◆ The task: Output every entry below exactly as it is written.

::::

theorem State.unhanded_keeps {β : Type} (F : State → β) (hLink : IgnoresLink F) (hBus : IgnoresBus F)
    (hPorts : IgnoresPorts F) (hMotors : IgnoresMotors F) : F (s.unhanded n) = F s := by
  rw [State.unhanded, State.loseMotor_keeps F hBus hMotors, State.answerPass_keeps F hLink hPorts]

theorem State.unhanded_ports : (s.unhanded n).ports = s.ports.set n { s.ports[n] with pass := none } :=
  (State.loseMotor_keeps (·.ports) (fun _ _ => rfl) (fun _ _ => rfl) _ n .detached).trans
    (s.answerPass_ports n .noDevice [])

/-- R41: service mode is lost where the port holds it. -/
theorem State.serviceOff_ports : (s.serviceOff n).ports = s.ports.set n
    (if s.service = some n then { s.ports[n] with resumes := s.ports[n].pollTimer.isSome } else s.ports[n]) := by
  rw [State.serviceOff_eq]
  split
  · rfl
  · exact (vector_set_self _ _).symm

theorem State.serviceOff_service : (s.serviceOff n).service = if s.service = some n then none else s.service := by
  rw [State.serviceOff_eq]
  split <;> rfl

theorem State.unlined_ports : (s.unlined n).ports = s.ports.set n { s.ports[n] with pass := none } :=
  (s.unlined_of_unhanded n (·.ports) (fun _ _ => rfl) (fun _ _ => rfl)).trans (s.unhanded_ports n)

theorem State.unlined_service : (s.unlined n).service = s.service :=
  (s.unlined_of_unhanded n (·.service) (fun _ _ => rfl) (fun _ _ => rfl)).trans
    (s.unhanded_keeps n (·.service) (fun _ _ => rfl) (fun _ _ => rfl) (fun _ _ => rfl) (fun _ _ => rfl))

theorem State.unlined_lines : (s.unlined n).lines = s.lines.set n (s.lines[n].enter .none 0) := by
  have before : ((s.unhanded n).portStatus n .noSource).lines = s.lines :=
    (State.portStatus_keeps (·.lines) (fun _ _ => rfl) _ n .noSource).trans
      (s.unhanded_keeps n (·.lines) (fun _ _ => rfl) (fun _ _ => rfl) (fun _ _ => rfl) (fun _ _ => rfl))
  rw [State.unlined, State.setLineMode, State.setLines_lines, before]

theorem State.unhanded_motors : (s.unhanded n).motors = s.motors.set n (s.motors[n].unbound .detached) := by
  rw [State.unhanded, State.loseMotor_unbound,
    State.answerPass_keeps (·.motors) (fun _ _ => rfl) (fun _ _ => rfl) s n .noDevice []]

/-- R44: the record of a port whose device left, its pass-through answered. -/
theorem State.detach_ports : (s.detach n).ports = s.ports.set n { s.ports[n].detached with pass := none } := by
  have cleared : ∃ resumes : Bool, (s.cleared n).ports =
      s.ports.set n { s.ports[n] with pass := none, resumes := resumes } := by
    rw [State.cleared, State.cancelIdent_keeps (·.ports) (fun _ _ => rfl), State.serviceOff_ports, s.unlined_ports,
      vector_set_same]
    split
    · exact ⟨s.ports[n].pollTimer.isSome, by simp⟩
    · exact ⟨s.ports[n].resumes, by simp⟩
  obtain ⟨resumes, ports⟩ := cleared
  rw [State.detach_eq, State.portNotice_keeps (·.ports) (fun _ _ => rfl), State.post_ports, State.setPort_ports, ports,
    vector_set_same]
  simp [Port.detached, Port.clearIdentity, Port.quiet]
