-- ==== Sys2Proof/Proofs/ScanConversions.lean ====
section
/-! PROOFS. A scan conversion: the slot it completes (R51), the end of its pass (R49, R52) and the converter's next work
(R53). -/

namespace Sys2Proof.Machine

/-! ## What a source update does to the bus -/

section
variable {P : Bus → Prop} (queued : ∀ b c : Bus, b.Queued c → P b → P c)
include queued

theorem State.evaluateChain_bus (fuel : Nat) {s : State} (h : P s.bus) (i : Fin 32) (x : Int) :
    P (State.evaluateChain fuel s i x).1.bus := by
  induction fuel generalizing s i x with
  | zero => exact h
  | succ fuel ih =>
    have first : P (s.evaluated i x).bus := Bus.postAll_keeps P queued _ _ _ h
    rw [State.evaluateChain_succ]
    split
    · refine foldl_invariant (I := fun acc : State × List (Fin 32) => P acc.1.bus) (fun acc j kept => ?_) _ first
      exact ih kept j _
    · rw [State.noSourceBelow_keeps (·.bus) (fun _ _ => rfl)]
      exact first

theorem State.updateEntry_bus {acc : State × List (Fin 32)} (h : P acc.1.bus) (i : Fin 32) (x : Int) :
    P (State.updateEntry acc i x).1.bus := by
  unfold State.updateEntry
  split
  · rw [State.takeStatus_keeps (·.bus) (fun _ _ => rfl)]
    exact h
  · exact State.evaluateChain_bus queued 32 h i x

/-- R65: an update posts events, and does nothing else to the bus. -/
theorem State.sourceUpdate_bus {s : State} (h : P s.bus) (reads : ConvConfig → Option Int) :
    P (s.sourceUpdate reads).bus := by
  have visited : P (s.visited reads).1.bus := by
    refine foldl_invariant (I := fun acc : State × List (Fin 32) => P acc.1.bus) (fun acc i kept => ?_) _ h
    unfold State.visit
    split
    · exact kept
    · exact State.updateEntry_bus queued kept i _
  rw [s.sourceUpdate_eq, foldl_keeps (·.bus) State.reportChecks
    (State.reportChecks_keeps (·.bus) (fun _ _ => rfl) (fun _ _ => rfl))]
  exact visited

end

theorem Bus.Queued.dispatch_none {b c : Bus} (h : b.Queued c) (none : b.dispatch = none) : c.dispatch = .none := by
  have record := h.record
  rw [none] at record
  exact Option.map_eq_none_iff.mp record

/-- R65: an update that no entry reads changes nothing. -/
theorem State.sourceUpdate_unread {s : State} {reads : ConvConfig → Option Int}
    (unread : ∀ e : Fin 32, reads s.conv[e].cfg = none) : s.sourceUpdate reads = s := by
  have visited : s.visited reads = (s, []) := by
    refine foldl_eq_self fun e _ => ?_
    unfold State.visit
    rw [unread e]
  rw [State.sourceUpdate_eq, visited]
  rfl

/-! ## Slot states and the course of the scan (R47, R50, R53) -/

/-- R47: the same images but for the states of their slots. -/
def Restated (v w : Vector RawImage 16) : Prop := ∀ j : Fin 16, ∃ st, w[j] = { v[j] with slotState := st }

theorem Restated.refl (v : Vector RawImage 16) : Restated v v := fun j => ⟨v[j].slotState, rfl⟩

theorem Restated.trans {u v w : Vector RawImage 16} (h : Restated u v) (k : Restated v w) : Restated u w := by
  intro j
  obtain ⟨_, first⟩ := h j
  obtain ⟨st, second⟩ := k j
  exact ⟨st, by rw [second, first]⟩

section
variable (c : Scan)

/-- R47: halting sets the states only. -/
theorem Scan.halt_eq : c.halt = { c with images := c.idled } := rfl

theorem Scan.idled_image (j : Fin 16) : c.idled[j] = { c.images[j] with slotState := .idle } := Vector.getElem_ofFn ..

theorem Scan.idled_restated : Restated c.images c.idled := fun j => ⟨_, c.idled_image j⟩

theorem Scan.setSlotState_restated (i : Fin 16) (st : SlotState) :
    Restated c.images (c.setSlotState i st).images := by
  intro j
  rw [Scan.setSlotState_image]
  split
  · exact ⟨st, rfl⟩
  · exact ⟨c.images[j].slotState, rfl⟩

theorem Scan.started_image (first last j : Fin 16) :
    (c.started first last).images[j] = { c.images[j] with slotState := startedState first last j } :=
  Vector.getElem_ofFn ..

theorem Scan.started_frame (first last : Fin 16) : (c.started first last).slots = c.slots ∧
    (c.started first last).mode = c.mode ∧ (c.started first last).cut = c.cut := by
  unfold Scan.started
  exact ⟨rfl, rfl, rfl⟩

::::

◆ Finished task:
theorem State.unhanded_keeps {β : Type} (F : State → β) (hLink : IgnoresLink F) (hBus : IgnoresBus F)
    (hPorts : IgnoresPorts F) (hMotors : IgnoresMotors F) : F (s.unhanded n) = F s := by
  rw [State.unhanded, State.loseMotor_keeps F hBus hMotors, State.answerPass_keeps F hLink hPorts]

theorem State.unhanded_ports : (s.unhanded n).ports = s.ports.set n { s.ports[n] with pass := none } :=
  (State.loseMotor_keeps (·.ports) (fun _ _ => rfl) (fun _ _ => rfl) _ n .detached).trans
    (s.answerPass_ports n .noDevice [])

/-- R41: service mode is lost where the port holds it. -/
theorem State.serviceOff_ports : (s.serviceOff n).ports = s.ports.set n
    (if s.service = some n then { s.ports[n] with resumes := s.ports[n].pollTimer.isSome } else s.ports[n]) := by
  rw [State.serviceOff_eq]
  split
  · rfl
  · exact (vector_set_self _ _).symm

theorem State.serviceOff_service : (s.serviceOff n).service = if s.service = some n then none else s.service := by
  rw [State.serviceOff_eq]
  split <;> rfl

theorem State.unlined_ports : (s.unlined n).ports = s.ports.set n { s.ports[n] with pass := none } :=
  (s.unlined_of_unhanded n (·.ports) (fun _ _ => rfl) (fun _ _ => rfl)).trans (s.unhanded_ports n)

theorem State.unlined_service : (s.unlined n).service = s.service :=
  (s.unlined_of_unhanded n (·.service) (fun _ _ => rfl) (fun _ _ => rfl)).trans
    (s.unhanded_keeps n (·.service) (fun _ _ => rfl) (fun _ _ => rfl) (fun _ _ => rfl) (fun _ _ => rfl))

theorem State.unlined_lines : (s.unlined n).lines = s.lines.set n (s.lines[n].enter .none 0) := by
  have before : ((s.unhanded n).portStatus n .noSource).lines = s.lines :=
    (State.portStatus_keeps (·.lines) (fun _ _ => rfl) _ n .noSource).trans
      (s.unhanded_keeps n (·.lines) (fun _ _ => rfl) (fun _ _ => rfl) (fun _ _ => rfl) (fun _ _ => rfl))
  rw [State.unlined, State.setLineMode, State.setLines_lines, before]

theorem State.unhanded_motors : (s.unhanded n).motors = s.motors.set n (s.motors[n].unbound .detached) := by
  rw [State.unhanded, State.loseMotor_unbound,
    State.answerPass_keeps (·.motors) (fun _ _ => rfl) (fun _ _ => rfl) s n .noDevice []]

/-- R44: the record of a port whose device left, its pass-through answered. -/
theorem State.detach_ports : (s.detach n).ports = s.ports.set n { s.ports[n].detached with pass := none } := by
  have cleared : ∃ resumes : Bool, (s.cleared n).ports =
      s.ports.set n { s.ports[n] with pass := none, resumes := resumes } := by
    rw [State.cleared, State.cancelIdent_keeps (·.ports) (fun _ _ => rfl), State.serviceOff_ports, s.unlined_ports,
      vector_set_same]
    split
    · exact ⟨s.ports[n].pollTimer.isSome, by simp⟩
    · exact ⟨s.ports[n].resumes, by simp⟩
  obtain ⟨resumes, ports⟩ := cleared
  rw [State.detach_eq, State.portNotice_keeps (·.ports) (fun _ _ => rfl), State.post_ports, State.setPort_ports, ports,
    vector_set_same]
  simp [Port.detached, Port.clearIdentity, Port.quiet]
-- ==== Sys2Proof/Proofs/ScanConversions.lean ====
section
/-! PROOFS. A scan conversion: the slot it completes (R51), the end of its pass (R49, R52) and the converter's next work
(R53). -/

namespace Sys2Proof.Machine

/-! ## What a source update does to the bus -/

section
variable {P : Bus → Prop} (queued : ∀ b c : Bus, b.Queued c → P b → P c)
include queued

theorem State.evaluateChain_bus (fuel : Nat) {s : State} (h : P s.bus) (i : Fin 32) (x : Int) :
    P (State.evaluateChain fuel s i x).1.bus := by
  induction fuel generalizing s i x with
  | zero => exact h
  | succ fuel ih =>
    have first : P (s.evaluated i x).bus := Bus.postAll_keeps P queued _ _ _ h
    rw [State.evaluateChain_succ]
    split
    · refine foldl_invariant (I := fun acc : State × List (Fin 32) => P acc.1.bus) (fun acc j kept => ?_) _ first
      exact ih kept j _
    · rw [State.noSourceBelow_keeps (·.bus) (fun _ _ => rfl)]
      exact first

theorem State.updateEntry_bus {acc : State × List (Fin 32)} (h : P acc.1.bus) (i : Fin 32) (x : Int) :
    P (State.updateEntry acc i x).1.bus := by
  unfold State.updateEntry
  split
  · rw [State.takeStatus_keeps (·.bus) (fun _ _ => rfl)]
    exact h
  · exact State.evaluateChain_bus queued 32 h i x

/-- R65: an update posts events, and does nothing else to the bus. -/
theorem State.sourceUpdate_bus {s : State} (h : P s.bus) (reads : ConvConfig → Option Int) :
    P (s.sourceUpdate reads).bus := by
  have visited : P (s.visited reads).1.bus := by
    refine foldl_invariant (I := fun acc : State × List (Fin 32) => P acc.1.bus) (fun acc i kept => ?_) _ h
    unfold State.visit
    split
    · exact kept
    · exact State.updateEntry_bus queued kept i _
  rw [s.sourceUpdate_eq, foldl_keeps (·.bus) State.reportChecks
    (State.reportChecks_keeps (·.bus) (fun _ _ => rfl) (fun _ _ => rfl))]
  exact visited

end

theorem Bus.Queued.dispatch_none {b c : Bus} (h : b.Queued c) (none : b.dispatch = none) : c.dispatch = .none := by
  have record := h.record
  rw [none] at record
  exact Option.map_eq_none_iff.mp record

/-- R65: an update that no entry reads changes nothing. -/
theorem State.sourceUpdate_unread {s : State} {reads : ConvConfig → Option Int}
    (unread : ∀ e : Fin 32, reads s.conv[e].cfg = none) : s.sourceUpdate reads = s := by
  have visited : s.visited reads = (s, []) := by
    refine foldl_eq_self fun e _ => ?_
    unfold State.visit
    rw [unread e]
  rw [State.sourceUpdate_eq, visited]
  rfl

/-! ## Slot states and the course of the scan (R47, R50, R53) -/

/-- R47: the same images but for the states of their slots. -/
def Restated (v w : Vector RawImage 16) : Prop := ∀ j : Fin 16, ∃ st, w[j] = { v[j] with slotState := st }

theorem Restated.refl (v : Vector RawImage 16) : Restated v v := fun j => ⟨v[j].slotState, rfl⟩

theorem Restated.trans {u v w : Vector RawImage 16} (h : Restated u v) (k : Restated v w) : Restated u w := by
  intro j
  obtain ⟨_, first⟩ := h j
  obtain ⟨st, second⟩ := k j
  exact ⟨st, by rw [second, first]⟩

section
variable (c : Scan)

/-- R47: halting sets the states only. -/
theorem Scan.halt_eq : c.halt = { c with images := c.idled } := rfl

theorem Scan.idled_image (j : Fin 16) : c.idled[j] = { c.images[j] with slotState := .idle } := Vector.getElem_ofFn ..

theorem Scan.idled_restated : Restated c.images c.idled := fun j => ⟨_, c.idled_image j⟩

theorem Scan.setSlotState_restated (i : Fin 16) (st : SlotState) :
    Restated c.images (c.setSlotState i st).images := by
  intro j
  rw [Scan.setSlotState_image]
  split
  · exact ⟨st, rfl⟩
  · exact ⟨c.images[j].slotState, rfl⟩

theorem Scan.started_image (first last j : Fin 16) :
    (c.started first last).images[j] = { c.images[j] with slotState := startedState first last j } :=
  Vector.getElem_ofFn ..

theorem Scan.started_frame (first last : Fin 16) : (c.started first last).slots = c.slots ∧
    (c.started first last).mode = c.mode ∧ (c.started first last).cut = c.cut := by
  unfold Scan.started
  exact ⟨rfl, rfl, rfl⟩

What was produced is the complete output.